### TASK TO CARRY OUT:
Begin at the first line below and copy each line exactly, ending with the line where "have hport : s.port" appears.

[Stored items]
★ ★ ★ ★ ★ ★ ★

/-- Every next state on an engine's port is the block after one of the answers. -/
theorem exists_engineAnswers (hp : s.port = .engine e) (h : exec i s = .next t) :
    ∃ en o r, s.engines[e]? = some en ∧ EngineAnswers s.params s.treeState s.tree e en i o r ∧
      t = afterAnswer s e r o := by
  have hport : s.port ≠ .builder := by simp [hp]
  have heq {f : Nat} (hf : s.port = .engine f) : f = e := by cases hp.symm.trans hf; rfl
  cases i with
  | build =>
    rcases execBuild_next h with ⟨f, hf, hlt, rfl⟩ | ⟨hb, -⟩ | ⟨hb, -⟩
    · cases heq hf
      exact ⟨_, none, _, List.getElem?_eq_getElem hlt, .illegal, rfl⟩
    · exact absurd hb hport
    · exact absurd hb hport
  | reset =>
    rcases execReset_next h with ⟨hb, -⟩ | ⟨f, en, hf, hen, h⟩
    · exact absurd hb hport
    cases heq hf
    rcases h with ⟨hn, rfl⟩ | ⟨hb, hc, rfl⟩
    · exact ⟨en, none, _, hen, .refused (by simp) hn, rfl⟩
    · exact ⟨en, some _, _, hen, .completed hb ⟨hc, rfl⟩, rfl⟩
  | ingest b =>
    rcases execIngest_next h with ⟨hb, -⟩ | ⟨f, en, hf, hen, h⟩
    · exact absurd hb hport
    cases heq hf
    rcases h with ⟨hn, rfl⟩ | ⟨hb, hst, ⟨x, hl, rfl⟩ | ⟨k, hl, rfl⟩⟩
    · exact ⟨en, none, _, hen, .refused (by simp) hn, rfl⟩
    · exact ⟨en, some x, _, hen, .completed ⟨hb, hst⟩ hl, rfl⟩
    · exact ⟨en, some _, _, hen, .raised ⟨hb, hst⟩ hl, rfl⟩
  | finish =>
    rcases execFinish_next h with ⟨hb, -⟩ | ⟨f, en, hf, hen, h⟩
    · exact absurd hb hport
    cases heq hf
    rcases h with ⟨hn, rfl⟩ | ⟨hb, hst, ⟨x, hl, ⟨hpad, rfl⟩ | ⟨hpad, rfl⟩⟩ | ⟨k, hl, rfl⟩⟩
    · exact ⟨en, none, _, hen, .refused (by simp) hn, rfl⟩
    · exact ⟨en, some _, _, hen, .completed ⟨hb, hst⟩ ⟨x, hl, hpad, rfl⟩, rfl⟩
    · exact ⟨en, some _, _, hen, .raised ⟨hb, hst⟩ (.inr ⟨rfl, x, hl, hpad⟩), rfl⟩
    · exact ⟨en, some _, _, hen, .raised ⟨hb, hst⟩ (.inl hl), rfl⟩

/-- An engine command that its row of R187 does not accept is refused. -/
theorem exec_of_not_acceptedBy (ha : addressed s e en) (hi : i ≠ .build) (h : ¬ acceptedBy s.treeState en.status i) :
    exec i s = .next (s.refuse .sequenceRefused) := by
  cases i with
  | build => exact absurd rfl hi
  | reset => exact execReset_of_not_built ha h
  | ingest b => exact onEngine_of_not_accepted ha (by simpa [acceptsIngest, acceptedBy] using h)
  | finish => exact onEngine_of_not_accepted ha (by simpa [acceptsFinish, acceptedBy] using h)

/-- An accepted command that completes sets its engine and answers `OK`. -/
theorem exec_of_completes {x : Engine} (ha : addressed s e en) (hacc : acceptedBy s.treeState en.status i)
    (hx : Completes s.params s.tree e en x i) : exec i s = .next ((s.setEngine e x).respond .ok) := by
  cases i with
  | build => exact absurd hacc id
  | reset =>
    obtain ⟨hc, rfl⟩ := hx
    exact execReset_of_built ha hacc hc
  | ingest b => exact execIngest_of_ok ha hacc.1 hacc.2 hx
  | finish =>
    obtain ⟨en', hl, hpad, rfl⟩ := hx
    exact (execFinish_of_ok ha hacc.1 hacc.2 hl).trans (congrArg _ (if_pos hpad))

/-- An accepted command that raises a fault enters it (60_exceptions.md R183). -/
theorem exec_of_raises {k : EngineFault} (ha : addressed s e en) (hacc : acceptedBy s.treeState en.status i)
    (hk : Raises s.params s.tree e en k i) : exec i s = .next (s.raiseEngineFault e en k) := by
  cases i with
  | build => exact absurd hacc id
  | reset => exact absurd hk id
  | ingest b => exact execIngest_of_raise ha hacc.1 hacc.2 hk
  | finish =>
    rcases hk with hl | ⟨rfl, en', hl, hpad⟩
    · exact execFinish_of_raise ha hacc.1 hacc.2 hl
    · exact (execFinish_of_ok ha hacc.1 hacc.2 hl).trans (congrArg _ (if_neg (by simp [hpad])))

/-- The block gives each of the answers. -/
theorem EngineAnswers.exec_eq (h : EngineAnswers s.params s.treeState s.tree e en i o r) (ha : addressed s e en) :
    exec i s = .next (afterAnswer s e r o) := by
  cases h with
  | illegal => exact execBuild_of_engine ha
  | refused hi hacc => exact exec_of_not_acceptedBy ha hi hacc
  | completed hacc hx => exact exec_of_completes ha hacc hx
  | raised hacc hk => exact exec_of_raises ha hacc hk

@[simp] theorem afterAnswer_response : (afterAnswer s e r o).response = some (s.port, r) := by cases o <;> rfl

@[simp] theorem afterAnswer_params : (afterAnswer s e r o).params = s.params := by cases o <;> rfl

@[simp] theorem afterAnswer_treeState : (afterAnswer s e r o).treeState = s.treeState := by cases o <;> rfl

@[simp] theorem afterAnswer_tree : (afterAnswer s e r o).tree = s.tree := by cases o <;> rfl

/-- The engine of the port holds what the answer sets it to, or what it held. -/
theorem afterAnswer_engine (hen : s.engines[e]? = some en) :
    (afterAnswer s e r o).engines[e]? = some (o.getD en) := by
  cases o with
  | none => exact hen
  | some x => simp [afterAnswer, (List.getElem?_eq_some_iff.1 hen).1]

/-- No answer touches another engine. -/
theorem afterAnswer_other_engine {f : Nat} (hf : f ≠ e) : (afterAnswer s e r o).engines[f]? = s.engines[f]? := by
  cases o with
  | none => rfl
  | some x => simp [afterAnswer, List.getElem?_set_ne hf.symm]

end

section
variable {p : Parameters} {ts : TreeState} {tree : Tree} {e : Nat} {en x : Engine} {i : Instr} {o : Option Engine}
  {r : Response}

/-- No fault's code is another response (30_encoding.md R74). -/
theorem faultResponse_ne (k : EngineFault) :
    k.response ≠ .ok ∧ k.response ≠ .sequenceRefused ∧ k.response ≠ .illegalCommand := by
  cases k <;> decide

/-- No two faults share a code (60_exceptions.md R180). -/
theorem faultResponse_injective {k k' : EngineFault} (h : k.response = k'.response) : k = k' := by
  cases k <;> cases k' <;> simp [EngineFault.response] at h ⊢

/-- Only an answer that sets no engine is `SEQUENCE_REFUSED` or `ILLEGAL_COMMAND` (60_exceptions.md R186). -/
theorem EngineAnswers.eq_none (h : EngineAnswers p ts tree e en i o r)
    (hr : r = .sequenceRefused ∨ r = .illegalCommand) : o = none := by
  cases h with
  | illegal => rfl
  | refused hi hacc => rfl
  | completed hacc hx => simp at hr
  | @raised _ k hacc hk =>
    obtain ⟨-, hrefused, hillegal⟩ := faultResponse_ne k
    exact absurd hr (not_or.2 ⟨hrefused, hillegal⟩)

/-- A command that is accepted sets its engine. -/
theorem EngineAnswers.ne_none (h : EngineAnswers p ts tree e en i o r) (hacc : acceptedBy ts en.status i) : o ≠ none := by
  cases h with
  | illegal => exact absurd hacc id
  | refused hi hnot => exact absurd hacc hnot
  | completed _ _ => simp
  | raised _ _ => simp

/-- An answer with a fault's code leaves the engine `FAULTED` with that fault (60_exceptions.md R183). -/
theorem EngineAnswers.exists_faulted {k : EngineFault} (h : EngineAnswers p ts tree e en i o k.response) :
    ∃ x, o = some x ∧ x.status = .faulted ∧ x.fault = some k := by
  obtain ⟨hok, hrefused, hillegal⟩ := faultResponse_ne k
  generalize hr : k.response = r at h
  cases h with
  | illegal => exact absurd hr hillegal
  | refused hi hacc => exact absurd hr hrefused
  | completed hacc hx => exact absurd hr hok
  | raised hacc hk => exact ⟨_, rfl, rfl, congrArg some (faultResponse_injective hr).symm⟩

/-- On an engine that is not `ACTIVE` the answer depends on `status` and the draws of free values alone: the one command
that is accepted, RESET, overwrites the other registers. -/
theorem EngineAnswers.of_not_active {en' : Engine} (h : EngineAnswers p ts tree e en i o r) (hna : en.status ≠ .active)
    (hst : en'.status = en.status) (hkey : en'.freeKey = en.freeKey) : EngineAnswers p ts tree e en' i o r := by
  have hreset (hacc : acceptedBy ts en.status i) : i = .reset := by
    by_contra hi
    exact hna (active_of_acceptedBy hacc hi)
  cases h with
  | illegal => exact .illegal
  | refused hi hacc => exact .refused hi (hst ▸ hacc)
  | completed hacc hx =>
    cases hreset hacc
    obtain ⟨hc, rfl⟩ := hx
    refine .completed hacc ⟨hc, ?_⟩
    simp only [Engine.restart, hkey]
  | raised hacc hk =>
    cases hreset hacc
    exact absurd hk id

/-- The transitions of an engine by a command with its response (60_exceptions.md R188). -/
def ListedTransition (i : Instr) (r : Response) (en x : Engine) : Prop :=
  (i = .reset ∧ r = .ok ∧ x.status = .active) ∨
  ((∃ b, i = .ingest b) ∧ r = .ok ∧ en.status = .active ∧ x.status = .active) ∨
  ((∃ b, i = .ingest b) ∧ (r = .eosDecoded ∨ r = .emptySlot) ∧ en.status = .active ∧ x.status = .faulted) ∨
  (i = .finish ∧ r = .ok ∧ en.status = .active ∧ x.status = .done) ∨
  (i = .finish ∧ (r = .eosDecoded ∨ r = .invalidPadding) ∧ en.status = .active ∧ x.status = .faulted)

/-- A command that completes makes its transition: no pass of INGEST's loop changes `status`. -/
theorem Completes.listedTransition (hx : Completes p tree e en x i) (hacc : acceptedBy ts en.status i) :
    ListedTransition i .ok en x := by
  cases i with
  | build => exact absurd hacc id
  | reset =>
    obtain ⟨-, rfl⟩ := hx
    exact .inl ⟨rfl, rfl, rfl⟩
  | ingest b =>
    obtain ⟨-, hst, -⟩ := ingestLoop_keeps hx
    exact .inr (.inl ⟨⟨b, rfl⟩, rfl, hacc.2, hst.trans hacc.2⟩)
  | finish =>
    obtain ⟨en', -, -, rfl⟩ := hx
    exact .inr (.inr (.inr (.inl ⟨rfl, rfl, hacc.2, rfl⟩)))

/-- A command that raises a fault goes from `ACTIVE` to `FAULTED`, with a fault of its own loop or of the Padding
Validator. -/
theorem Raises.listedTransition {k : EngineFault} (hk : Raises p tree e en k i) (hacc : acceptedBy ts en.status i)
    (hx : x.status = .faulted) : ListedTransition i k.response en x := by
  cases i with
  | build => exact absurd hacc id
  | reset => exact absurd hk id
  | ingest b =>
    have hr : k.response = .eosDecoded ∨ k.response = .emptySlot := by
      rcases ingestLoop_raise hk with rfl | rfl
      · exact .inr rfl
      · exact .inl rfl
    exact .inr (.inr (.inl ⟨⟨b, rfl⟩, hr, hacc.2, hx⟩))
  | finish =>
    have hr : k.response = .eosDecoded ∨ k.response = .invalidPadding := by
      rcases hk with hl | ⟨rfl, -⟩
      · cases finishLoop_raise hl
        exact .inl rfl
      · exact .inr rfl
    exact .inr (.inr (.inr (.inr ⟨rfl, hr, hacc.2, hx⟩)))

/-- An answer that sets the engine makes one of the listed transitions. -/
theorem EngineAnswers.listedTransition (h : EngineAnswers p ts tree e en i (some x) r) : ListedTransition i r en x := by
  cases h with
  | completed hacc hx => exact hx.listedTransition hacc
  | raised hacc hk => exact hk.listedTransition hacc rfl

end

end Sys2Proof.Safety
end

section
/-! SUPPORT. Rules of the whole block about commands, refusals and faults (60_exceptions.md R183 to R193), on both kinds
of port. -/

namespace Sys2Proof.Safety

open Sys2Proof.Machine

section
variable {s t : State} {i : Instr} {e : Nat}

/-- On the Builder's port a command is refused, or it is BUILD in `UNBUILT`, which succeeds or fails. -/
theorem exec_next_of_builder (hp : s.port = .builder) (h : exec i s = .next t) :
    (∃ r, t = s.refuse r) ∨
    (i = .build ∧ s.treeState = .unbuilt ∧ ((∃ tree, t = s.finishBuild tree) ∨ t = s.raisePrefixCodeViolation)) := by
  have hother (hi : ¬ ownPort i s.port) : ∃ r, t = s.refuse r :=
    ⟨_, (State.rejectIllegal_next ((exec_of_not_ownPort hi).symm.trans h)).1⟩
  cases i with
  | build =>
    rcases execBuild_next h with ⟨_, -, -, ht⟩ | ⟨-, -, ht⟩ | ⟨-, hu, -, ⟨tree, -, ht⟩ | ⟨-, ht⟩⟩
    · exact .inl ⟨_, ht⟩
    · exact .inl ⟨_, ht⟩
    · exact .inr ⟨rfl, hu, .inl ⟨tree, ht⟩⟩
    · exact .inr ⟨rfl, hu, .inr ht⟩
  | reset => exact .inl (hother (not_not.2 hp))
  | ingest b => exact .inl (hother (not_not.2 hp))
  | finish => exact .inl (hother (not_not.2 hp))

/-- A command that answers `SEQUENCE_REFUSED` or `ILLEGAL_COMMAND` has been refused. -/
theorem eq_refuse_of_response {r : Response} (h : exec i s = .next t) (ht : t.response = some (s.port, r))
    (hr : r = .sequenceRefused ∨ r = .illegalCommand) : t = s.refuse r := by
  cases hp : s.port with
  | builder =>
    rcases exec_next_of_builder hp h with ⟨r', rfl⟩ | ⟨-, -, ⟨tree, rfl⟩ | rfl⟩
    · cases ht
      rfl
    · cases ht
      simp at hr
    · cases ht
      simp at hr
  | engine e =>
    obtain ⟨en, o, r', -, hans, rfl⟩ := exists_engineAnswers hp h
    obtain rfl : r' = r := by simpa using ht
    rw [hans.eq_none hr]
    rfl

★ ★ ★ ★ ★ ★ ★

### ANSWER TO THIS PROBLEM:
/-- Every next state on an engine's port is the block after one of the answers. -/
theorem exists_engineAnswers (hp : s.port = .engine e) (h : exec i s = .next t) :
    ∃ en o r, s.engines[e]? = some en ∧ EngineAnswers s.params s.treeState s.tree e en i o r ∧
      t = afterAnswer s e r o := by
  have hport : s.port ≠ .builder := by simp [hp]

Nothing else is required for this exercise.